━━━━━ Data for this exercise ━━━━━

theorem execFence_keeps (p : HostPort) (n : Fin 64) (s : State) {nxt : State} (h : execFence p n s = .next nxt) :
    nxt.pending = s.pending ∧ nxt.now = s.now ∧ nxt.serial = s.serial ∧ nxt.pins = s.pins ∧ nxt.md = s.md ∧
    nxt.flt = s.flt ∧ nxt.clk = s.clk ∧ nxt.ref = s.ref ∧ nxt.kennel = s.kennel ∧ nxt.time = s.time ∧
    nxt.buf = s.buf ∧ nxt.port = s.port ∧ nxt.slices = s.slices ∧ nxt.tab = s.tab ∧ nxt.gen = s.gen ∧
    nxt.core = s.core ∧ nxt.sch = s.sch ∧ nxt.tel = s.tel ∧ nxt.pwr = s.pwr ∧ nxt.regs = s.regs ∧
    nxt.cnts = s.cnts := by
  unfold execFence at h; obtain rfl := Outcome.next.inj h; clear h
  have e : ∀ a : State, (a.pending, a.now, a.serial, a.pins, a.md, a.flt, a.clk, a.ref, a.kennel, a.time, a.buf, a.port, a.slices, a.tab, a.gen, a.core, a.sch, a.tel, a.pwr, a.regs, a.cnts) = (s.pending, s.now, s.serial, s.pins, s.md, s.flt, s.clk, s.ref, s.kennel, s.time, s.buf, s.port, s.slices, s.tab, s.gen, s.core, s.sch, s.tel, s.pwr, s.regs, s.cnts) →
      a.pending = s.pending ∧ a.now = s.now ∧ a.serial = s.serial ∧ a.pins = s.pins ∧ a.md = s.md ∧ a.flt = s.flt ∧
      a.clk = s.clk ∧ a.ref = s.ref ∧ a.kennel = s.kennel ∧ a.time = s.time ∧ a.buf = s.buf ∧ a.port = s.port ∧
      a.slices = s.slices ∧ a.tab = s.tab ∧ a.gen = s.gen ∧ a.core = s.core ∧ a.sch = s.sch ∧ a.tel = s.tel ∧
      a.pwr = s.pwr ∧ a.regs = s.regs ∧ a.cnts = s.cnts := by
    intro a h; simpa only [Prod.mk.injEq] using h
  apply e
  refine runCmd_keeps (fun t => (t.pending, t.now, t.serial, t.pins, t.md, t.flt, t.clk, t.ref, t.kennel, t.time, t.buf, t.port, t.slices, t.tab, t.gen, t.core, t.sch, t.tel, t.pwr, t.regs, t.cnts)) (by simp) (by simp) _ _ _ _ _ _ _ ?_
  intro c t
  (repeat' split) <;> first | rfl | (simp; done) | (rename_i q; simp [snd_of q]; done) | (rename_i q _; simp [snd_of q]; done) | (rename_i q _ _; simp [snd_of q]; done)

theorem execNotSupported_keeps (p : HostPort) (n : Fin 64) (s : State) {nxt : State} (h : execNotSupported p n s = .next nxt) :
    nxt.pending = s.pending ∧ nxt.now = s.now ∧ nxt.serial = s.serial ∧ nxt.pins = s.pins ∧ nxt.md = s.md ∧
    nxt.flt = s.flt ∧ nxt.clk = s.clk ∧ nxt.ref = s.ref ∧ nxt.kennel = s.kennel ∧ nxt.time = s.time ∧
    nxt.buf = s.buf ∧ nxt.port = s.port ∧ nxt.slices = s.slices ∧ nxt.tab = s.tab ∧ nxt.gen = s.gen ∧
    nxt.core = s.core ∧ nxt.sch = s.sch ∧ nxt.tel = s.tel ∧ nxt.pwr = s.pwr ∧ nxt.regs = s.regs ∧
    nxt.cnts = s.cnts := by
  unfold execNotSupported at h; obtain rfl := Outcome.next.inj h; clear h; (repeat' split) <;> first | rfl | (simp; done) | (rename_i q; simp [snd_of q]; done) | (rename_i q _; simp [snd_of q]; done) | (rename_i q _ _; simp [snd_of q]; done)
end Sys2Proof.Machine
end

━━━━━

The task — Quote each line above in full, word for word.

Response area —
theorem execFence_keeps (p : HostPort) (n : Fin 64) (s : State) {nxt : State} (h : execFence p n s = .next nxt) :
    nxt.pending = s.pending ∧ nxt.now = s.now ∧ nxt.serial = s.serial ∧ nxt.pins = s.pins ∧ nxt.md = s.md ∧
    nxt.flt = s.flt ∧ nxt.clk = s.clk ∧ nxt.ref = s.ref ∧ nxt.kennel = s.kennel ∧ nxt.time = s.time ∧
    nxt.buf = s.buf ∧ nxt.port = s.port ∧ nxt.slices = s.slices ∧ nxt.tab = s.tab ∧ nxt.gen = s.gen ∧
    nxt.core = s.core ∧ nxt.sch = s.sch ∧ nxt.tel = s.tel ∧ nxt.pwr = s.pwr ∧ nxt.regs = s.regs ∧
    nxt.cnts = s.cnts := by
  unfold execFence at h; obtain rfl := Outcome.next.inj h; clear h
  have e : ∀ a : State, (a.pending, a.now, a.serial, a.pins, a.md, a.flt, a.clk, a.ref, a.kennel, a.time, a.buf, a.port, a.slices, a.tab, a.gen, a.core, a.sch, a.tel, a.pwr, a.regs, a.cnts) = (s.pending, s.now, s.serial, s.pins, s.md, s.flt, s.clk, s.ref, s.kennel, s.time, s.buf, s.port, s.slices, s.tab, s.gen, s.core, s.sch, s.tel, s.pwr, s.regs, s.cnts) →
      a.pending = s.pending ∧ a.now = s.now ∧ a.serial = s.serial ∧ a.pins = s.pins ∧ a.md = s.md ∧ a.flt = s.flt ∧
      a.clk = s.clk ∧ a.ref = s.ref ∧ a.kennel = s.kennel ∧ a.time = s.time ∧ a.buf = s.buf ∧ a.port = s.port ∧
      a.slices = s.slices ∧ a.tab = s.tab ∧ a.gen = s.gen ∧ a.core = s.core ∧ a.sch = s.sch ∧ a.tel = s.tel ∧
      a.pwr = s.pwr ∧ a.regs = s.regs ∧ a.cnts = s.cnts := by
    intro a h; simpa only [Prod.mk.injEq] using h
  apply e
  refine runCmd_keeps (fun t => (t.pending, t.now, t.serial, t.pins, t.md, t.flt, t.clk, t.ref, t.kennel, t.time, t.buf, t.port, t.slices, t.tab, t.gen, t.core, t.sch, t.tel, t.pwr, t.regs, t.cnts)) (by simp) (by simp) _ _ _ _ _ _ _ ?_
  intro c t
  (repeat' split) <;> first | rfl | (simp; done) | (rename_i q; simp [snd_of q]; done) | (rename_i q _; simp [snd_of q]; done) | (rename_i q _ _; simp [snd_of q]; done)

theorem execNotSupported_keeps (p : HostPort) (n : Fin 64) (s : State) {nxt : State} (h : execNotSupported p n s = .next nxt) :
    nxt.pending = s.pending ∧ nxt.now = s.now ∧ nxt.serial = s.serial ∧ nxt.pins = s.pins ∧ nxt.md = s.md ∧
    nxt.flt = s.flt ∧ nxt.clk = s.clk ∧ nxt.ref = s.ref ∧ nxt.kennel = s.kennel ∧ nxt.time = s.time ∧
    nxt.buf = s.buf ∧ nxt.port = s.port ∧ nxt.slices = s.slices ∧ nxt.tab = s.tab ∧ nxt.gen = s.gen ∧
    nxt.core = s.core ∧ nxt.sch = s.sch ∧ nxt.tel = s.tel ∧ nxt.pwr = s.pwr ∧ nxt.regs = s.regs ∧
    nxt.cnts = s.cnts := by
  unfold execNotSupported at h; obtain rfl := Outcome.next.inj h; clear h; (repeat' split) <;> first | rfl | (simp; done) | (rename_i q; simp [snd_of q]; done) | (rename_i q _; simp [snd_of q]; done) | (rename_i q _ _; simp [snd_of q]; done)
end Sys2Proof.Machine
end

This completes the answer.